We do it the same way as Rachel631: each pay a percentage of total household bills based on income, and keep the rest of our cash separate.

So when DH was earning 70% more than me, he paid 70% of the household budget. Thus I kept most of my income to save/spend as I pleased. Household budget is calculated after we both put 15% of our pre-tax income into retirement savings, and the budget includes long- and medium-term goals (like vacations and house savings).

This system works best for us, and I feel it has made our marriage much stronger and helped avoid all of the financial problems other couples have. We have NEVER, not once, had a disagreement about money. Here is why I like this system:

1. We never stress over how the other spends their money. Sure, I still discuss big purchases with DH, and he with me, but in the end it is totally my call if I want to buy an expensive new dress or if he wants a new iPad. Him buying an iPad doesn’t upset me, because it has NO impact on my ability to buy things or our future savings together.

2. We maintain our independence — my money is MINE, his is HIS. If I want extra spending money, I pick up extra work (which also benifits him bc then I contribute more to the household budget). We are loose with this idea, however. If our household ever needs extra cash, we are not stingy with our separate money.

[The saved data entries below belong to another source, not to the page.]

theorem inputTaken_out (s : State) : (inputTaken s).out = FrameOutput.empty := by
  have h := beginFrame_out s.frameInput s
  rwa [beginFrame_eq] at h

theorem inputTaken_clock (s : State) : (inputTaken s).clock = frameTime s := by
  unfold inputTaken
  split <;> rfl

theorem inputTaken_gateCpu (s : State) : (inputTaken s).gateCpu = baselineAfter s (cpuTicks s) s.gateCpu := by
  unfold inputTaken
  split <;> rfl

/-- Fetch, decode and execute leave alone what only the frame sequencer writes. -/
theorem executeOne_sameEnv {s t : State} (h : executeOne s = .next t) : SameEnv s t := by
  rcases executeOne_cases s with ⟨_, e⟩ | ⟨_, _, _, e⟩ | ⟨_, _, _, _, e⟩ <;> rw [e] at h
  · injection h with h
    subst h
    exact ⟨rfl, rfl, rfl, rfl, rfl, rfl⟩
  · injection h with h
    subst h
    exact ⟨rfl, rfl, rfl, rfl, rfl, rfl⟩
  · exact exec_sameEnv h

theorem stepThree_sameEnv {c : Bool} {s t : State} (h : stepThree c s = .next t) : SameEnv s t := by
  rcases stepThree_cases c s with ⟨_, _, e⟩ | ⟨_, e⟩ <;> rw [e] at h
  · exact executeOne_sameEnv h
  · injection h with h
    subst h
    exact ⟨rfl, rfl, rfl, rfl, rfl, rfl⟩

/-- What the rest of the frame of `s` makes of the state `u` that its step 3 leaves: steps 4 and 5, or nothing after a
fatal (R126, R141). -/
def frameAfter (s u : State) : State := if u.run = .running then frameEnd s u else u

theorem frameAfter_running {s u : State} (h : u.run = .running) : frameAfter s u = frameEnd s u := if_pos h

theorem frameAfter_ended {s u : State} (h : u.run ≠ .running) : frameAfter s u = u := if_neg h

/-- The frame in the terms of the claims: from the state step 3 leaves to the answer. -/
theorem step_eq_frameAfter {s u : State} (hrun : s.run = .running) (hev : s.frameInput.ev ≠ .exit)
    (h : stepThree (cpuTicks s) (inputTaken s) = .next u) : step s = .next (frameAfter s u) := by
  have henv := stepThree_sameEnv h
  have hclock : u.clock = frameTime s := henv.clock.trans (inputTaken_clock s)
  have hgate : u.gate60 = s.gate60 := henv.gate60.trans (inputTaken_same s).gate60
  have hbeep : u.out.beep = false := by rw [stepThree_beep h, inputTaken_out]; rfl
  have hbegin : stepThree (beginFrame s.frameInput s).1 (beginFrame s.frameInput s).2 = .next u := by
    rw [beginFrame_eq]
    exact h
  rw [step_of_stepThree hrun hev hbegin]
  by_cases hu : u.run = .running
  · rw [finishFrame_running hu, stepFive_stepFour_eq hclock hgate hbeep, frameAfter_running hu]
  · rw [finishFrame_ended hu, frameAfter_ended hu]

/-- Step 3 executes an instruction when the CPU gate ticks in `Normal` (R129). -/
theorem step_of_executeOne {s u : State} (hrun : s.run = .running) (hev : s.frameInput.ev ≠ .exit)
    (hcpu : cpuTicks s = true) (hms : (inputTaken s).ms = .normal) (h : executeOne (inputTaken s) = .next u) :
    step s = .next (frameAfter s u) := by
  refine step_eq_frameAfter hrun hev ?_
  rw [hcpu]
  simpa only [stepThree, hms] using h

3. It allows us to buy gifts for each other. I got DH a very expensive xmas gift, which I had to save for. My saving for it, sacrificing my own wants for his gift, gave that gift more meaning. He’s doing the same for my anniversary gift this year. 

4. It’s fair. If one person does earn oodles more money than the other, then that person pays oodles more into the houshold budget.

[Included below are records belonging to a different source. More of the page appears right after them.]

def Tor.cold : Tor :=
  { pwr := .on, saved := .off, mainOn := true, clkFail := false, failTicks := 0, x32Run := 4,
    x25Run := 8, tripSec := 0, trips := [], waitEv := false, latch := false, perstFlush := false,
    devstat := 0x800, last := none, reply := [], osc16 := true, ldoLow := false,
    ps := 0, sleepReq := 0, resume := none, romCode := 0, i3cEvents := true, ibi := none,
    mrl := 255, mwl := 255, miCfg := [] }

def Cores.cold : Cores := { syn := [], irqs := [] }

def Gate.cold : Gate := { heldRst := 0, heldMule := 0, auto := 0, autoMule := 0, bootInfo := [] }

def Cirque.cold : Cirque :=
  { words := [], cut := [], fifo := [], prog := none, esec := [], why := [], otp := [], frow := [],
    retired := [], heldEn := false, win := 0 }

def Ox.cold : Ox := { act := [], lines := [], flight := [], stopping := [], wdraw := [], heldEn := false }

def Cairn.cold : Cairn :=
  { fifo := [], wait := [], logs := [], copied := [], heldEn := false, initCount := 0 }

def Cipher.cold : Cipher :=
  { slots := [], gen := [], kwk := none, pwk := [], kin := [], cores := [], queue := [], exports := [] }

def Pens.cold : Pens :=
  { recs := [], staged := [], done := [], wait := [], seq := 0, c0 := [], spareRd := 0, spareWr := 0,
    eff := [], heldEn := [], fnDrain := [], episode := false, cutEp := 0, lastCut := 0, cutPens := [], keptPens := [],
    started := [], rdTok := [], wrTok := [], cutEps := [], episodes := [] }

def HostIf.cold : HostIf :=
  { en := [], rdy := [], sqs := [], cqs := [], aers := [], aenPend := [], feats := [], out := [], stopped := false,
    winpage := 0x100, rdval := 0, ca := false, reads := [], fw := [], hist := [], cnt := [],
    clearedC4 := [], clearedC2 := 0, crit := 0, mediaErrs := 0, errLog := [], errCount := 0, changedNs := [], fdp := [],
    tsSet := false, linkUp := false, c2 := [], c2base := [], egCrit := false, selfTest := none, stResults := [] }

/-- The shipped media policy (R267). -/
def Policy.shipped : Policy :=
  { days := 7, spurEn := true, burstGib := 8, thresh := 40, pct := 20, win := 64, pHold := 400,
    pRun := 150, pRd := 8, pSusp := 4, eHold := 400, eRun := 500, eRd := 8, eSusp := 12 }

def Media.cold : Media :=
  { nss := [], zt := [], lru := [], pool14 := [], pool7 := [], eraseQ := [], changed := [],
    flash := [], conv := [], units := [], curUnit := [], rows := [], refreshQ := [], relocs := [],
    spareUse := [], retired := 0, failedLuns := [], oos := [], oosTimes := [], journal := [], jseq := 0,
    ckptZt := [], ckptSeq := 0, jhold := false, policy := Policy.shipped, fast := false,
    overruns := 0, passes := 0, refreshes := 0, firstSpares := 0, supply := [], erased := [], gcCredit := [], dead := [], wall := 0 }

def Wr.cold : Wr :=
  { entries := [], nextId := 0, waiting := [], mirror := [], fold := [], resv := [], groups := [], flushes := [], opens := [], rels := [], flushArea := [],
    flushPeer := [], flushValid := false, bceil := 0, peerCeil := 0, cUf := none, vMv := 0,
    measuring := 3, v0Mv := 0, ingress := 0, qlc := 0 }

def Mules.cold : Mules :=
  { luns := [], nextId := 0, done := [], remap := [], cls := [], acc := [], heldEn := [], spurs := [], spurBud := 12800, spurUsed := [], loaded := [], stats := [], samples := [] }

def Pair.cold : Pair :=
  { kicked := false, aliveLow := false, fenceDue := false, guarded := false, tee := false, waitRel := 0, releasing := 0, rxSeq := 0, gap := false,
    txSeq := 0, replay := [], out := [], hbSeq := 0, heldEn := false, hello := none, pwkOk := false,
    bceilOk := false, restored := none, entrySent := false,
    cur := none, req := none, peerFlushed := false, takeover := false, ana := 0,
    anaOwn := 0, split := 0x00000000FFFFFFFF, paired := false, dead := [], takeovers := 0, lastTakeUs := 0, lastLost := 0 }

def Dram.cold : Dram := { chk := [], raw := [], bad := [], heldEn := false, passCorr := [] }

def Fw.cold : Fw :=
  { mode := .init, role := .solo, transit := true, fencedInit := false, replayed := false,
    runSlot := 0, trial := false, commitNo := 0, confirmed := false, cfgSlot := 0, dl := [],
    calOpen := false, calSet := [], calValid := true, calCommits := 0, alarmed := false,
    readonlyTemp := false, pass := 0, sleepRegs := [], resetReq := none }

I also like the idea of dumping all income into a joint account, paying bills, then each getting $X equal spending money. But the problem with that system is that you are giving up independence, the sense of having earned your spending money yourself (which surely works for many people, but not for us).

If one person is working their ass off to earn a ton of money, and the other has an easy job, or is in school, it’s not really fair for them both the have the same amount of spending money, imo. Similarly, if I had bought a house before meeting DH I would view that as MY investment, and would not want to just hand it over to him immediately.

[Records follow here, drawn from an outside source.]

/-- COL_STAT (R109): a drain is over once no read is in flight, and an enable set meanwhile then takes effect. -/
def Dev.colStat (d : Dev) : Nat :=
  if d.bit A.COL_STAT 1 then (if d.colQuiet then (if d.bit A.COL_CTL 0 then 1 else 0) else 2)
  else d.fld A.COL_STAT 0 0

/-- The drain of COL is over: its bits stand as COL_STAT shows them (R109). -/
def Dev.colSettle (d : Dev) : Dev :=
  if d.bit A.COL_STAT 1 && d.colQuiet then d.setReg A.COL_STAT d.colStat else d

/-- COL_CTL.EN (R109): a clear with reads in flight drains. -/
def Dev.colEn (d : Dev) (en : Bool) : Dev :=
  let st := d.colStat
  let d := d.setBit A.COL_CTL 0 en
  if en then d.setReg A.COL_STAT (if st = 2 then 2 else 1)
  else d.setReg A.COL_STAT (if d.colQuiet then 0 else 2)

/-- The hardware effects of the flush latch (R149). -/
def Dev.setLatch (d : Dev) : Dev :=
  let d := d.onTor (fun t => { t with latch := true })
  let d := d.onHost (fun h => { h with stopped := true })
  let d := d.colEn false
  d.suspendErases 3

/-- The flash outputs of every channel float: sequences stop where they stand, and their LUNs are left mid-operation (R224, R227). -/
def Dev.floatAll (d : Dev) : Dev :=
  let mid := (d.mules.luns.filter (fun e => e.2.run.isSome || e.2.susp.isSome)).map Prod.fst
  (d.abortChannels (fun _ => true)).onMules (fun m => { m with left := (m.left ++ mid).dedup })

/-- PEER_FENCE_IN acts (R227): ownership and pending claims go, sequences abort. -/
def Dev.fenceActs (d : Dev) : Dev :=
  let d := d.setReg A.PAIR_OWN 0
  (d.setReg A.PAIR_PEND 0).floatAll

/-- A DRAM address. -/
def isDram (a : Nat) : Bool := decide (0x1000000000 ≤ a)

/-- A retention SRAM address of a bank in a mask. -/
def isRetained (mask a : Nat) : Bool :=
  decide (0x20000000 ≤ a) && decide (a < 0x20200000) &&
    BitVec.getLsbD (BitVec.ofNat 8 mask) ((a - 0x20000000) / 0x40000)

/-- The registers after a main-domain reset: those of Tor keep their Tor bits (R326). -/
def mainRegs (m : SMap (BitVec 64)) : SMap (BitVec 64) := resetRegs (fun _ => true) m

/-- The newest record of each Pen in Cirque: a staged one is journaled before it is staged (R185, R188). -/
def Dev.penNewest (d : Dev) : SMap PenInfo :=
  d.pens.staged.foldl (fun m s =>
    match SMap.find m s.1 with
    | some i => SMap.put m s.1 { i with r := s.2.1, gen := Nat.max i.gen s.2.2 }
    | none => SMap.put m s.1 { r := s.2.1, gen := s.2.2, enabled := false }) d.pens.recs

/-- The device after a main-domain reset, before the ROM runs (R326): Tor, Cirque and flash stay;
DRAM stays when it was held in self-refresh; what the firmware kept in DRAM or SRAM goes, and what it
journals or keeps in Cirque stays. -/
def Dev.mainReset (d : Dev) (keepDram : Bool) : Dev :=
  { d with
    regs := mainRegs d.regs
    mem := SMap.keep (fun a => (keepDram && isDram a) || isRetained 0xFF a) d.mem
    cores := Cores.cold
    gate := Gate.cold
    cirque := d.cirque.cutAll
    ox := Ox.cold
    cairn :=
      { Cairn.cold with
        logs := if keepDram then d.cairn.logs else []
        copied := d.cairn.copied
        initCount := d.cairn.initCount }
    cipher := { Cipher.cold with exports := d.cipher.exports }
    pens := { Pens.cold with recs := d.penNewest }
    host := { HostIf.cold with out := d.host.out }
    media :=
      { d.media with zt := [], lru := [], changed := [], refreshQ := [], jhold := false, fast := false }
    wr :=
      { Wr.cold with
        entries := if keepDram then d.wr.entries.filter (fun e => e.complete && !e.held) else []
        mirror := if keepDram then d.wr.mirror.filter (fun m => m.complete) else []
        nextId := d.wr.nextId
        fold := d.wr.fold
        groups := d.wr.groups
        flushArea := d.wr.flushArea
        flushPeer := d.wr.flushPeer
        flushValid := d.wr.flushValid
        flushRows := d.wr.flushRows
        flushWas := d.wr.flushWas
        foldRows := d.wr.foldRows
        foldFree := d.wr.foldFree
        foldGiven := d.wr.foldGiven
        cUf := d.wr.cUf }
    mules := { Mules.cold with remap := d.mules.remap, cls := d.mules.cls, parity := d.mules.parity }
    pair := { Pair.cold with split := d.pair.split, paired := d.pair.paired }
    dram := if keepDram then { Dram.cold with chk := d.dram.chk, raw := d.dram.raw, bad := d.dram.bad } else Dram.cold
    fw :=
      { Fw.cold with
        runSlot := d.fw.runSlot, commitNo := d.fw.commitNo, cfgSlot := d.fw.cfgSlot
        calValid := d.fw.calValid, calCommits := d.fw.calCommits }
    tor := { d.tor with latch := false, perstFlush := false, sleepReq := 0, ps := 0 }
    tick := 0 }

Anyway I don’t think it really matters what system you use OP, provided you discuss it regularly (at lease once a month) and are each in agreement. If paying rent to your husband works for you guys, do that. But it sounds like you have reservations about that arrangement.

Post # 46
Member
826 posts
Busy bee
  • Wedding: June 2012

View original reply
@Jade33: ‘ If one person is working their ass off to earn a ton of money, and the other has an easy job, or is in school, it’s not really fair for them both the have the same amount of spending money, imo. Similarly, if I had bought a house before meeting DH I would view that as MY investment, and would not want to just hand it over to him immediately.’

I make a good deal more than my Fiance, but he works his butt off to earn the money he does. I work 5 days a week and have lots of vacation time, he works 6 days a week and gets 1 week vacation  a year. I could never do his job because I’d be mentally and physically exhausted.  I’m just pointing out that your statement is not fair- working hard does not always translate into high salaries.

One more thing, I bought my condo and I don’t feel like I’m handing it over to him when he get married, it just becomes ‘ours’ then. I don’t want things to be ‘mine’ or ‘his’, we believe marriage is about ‘us’.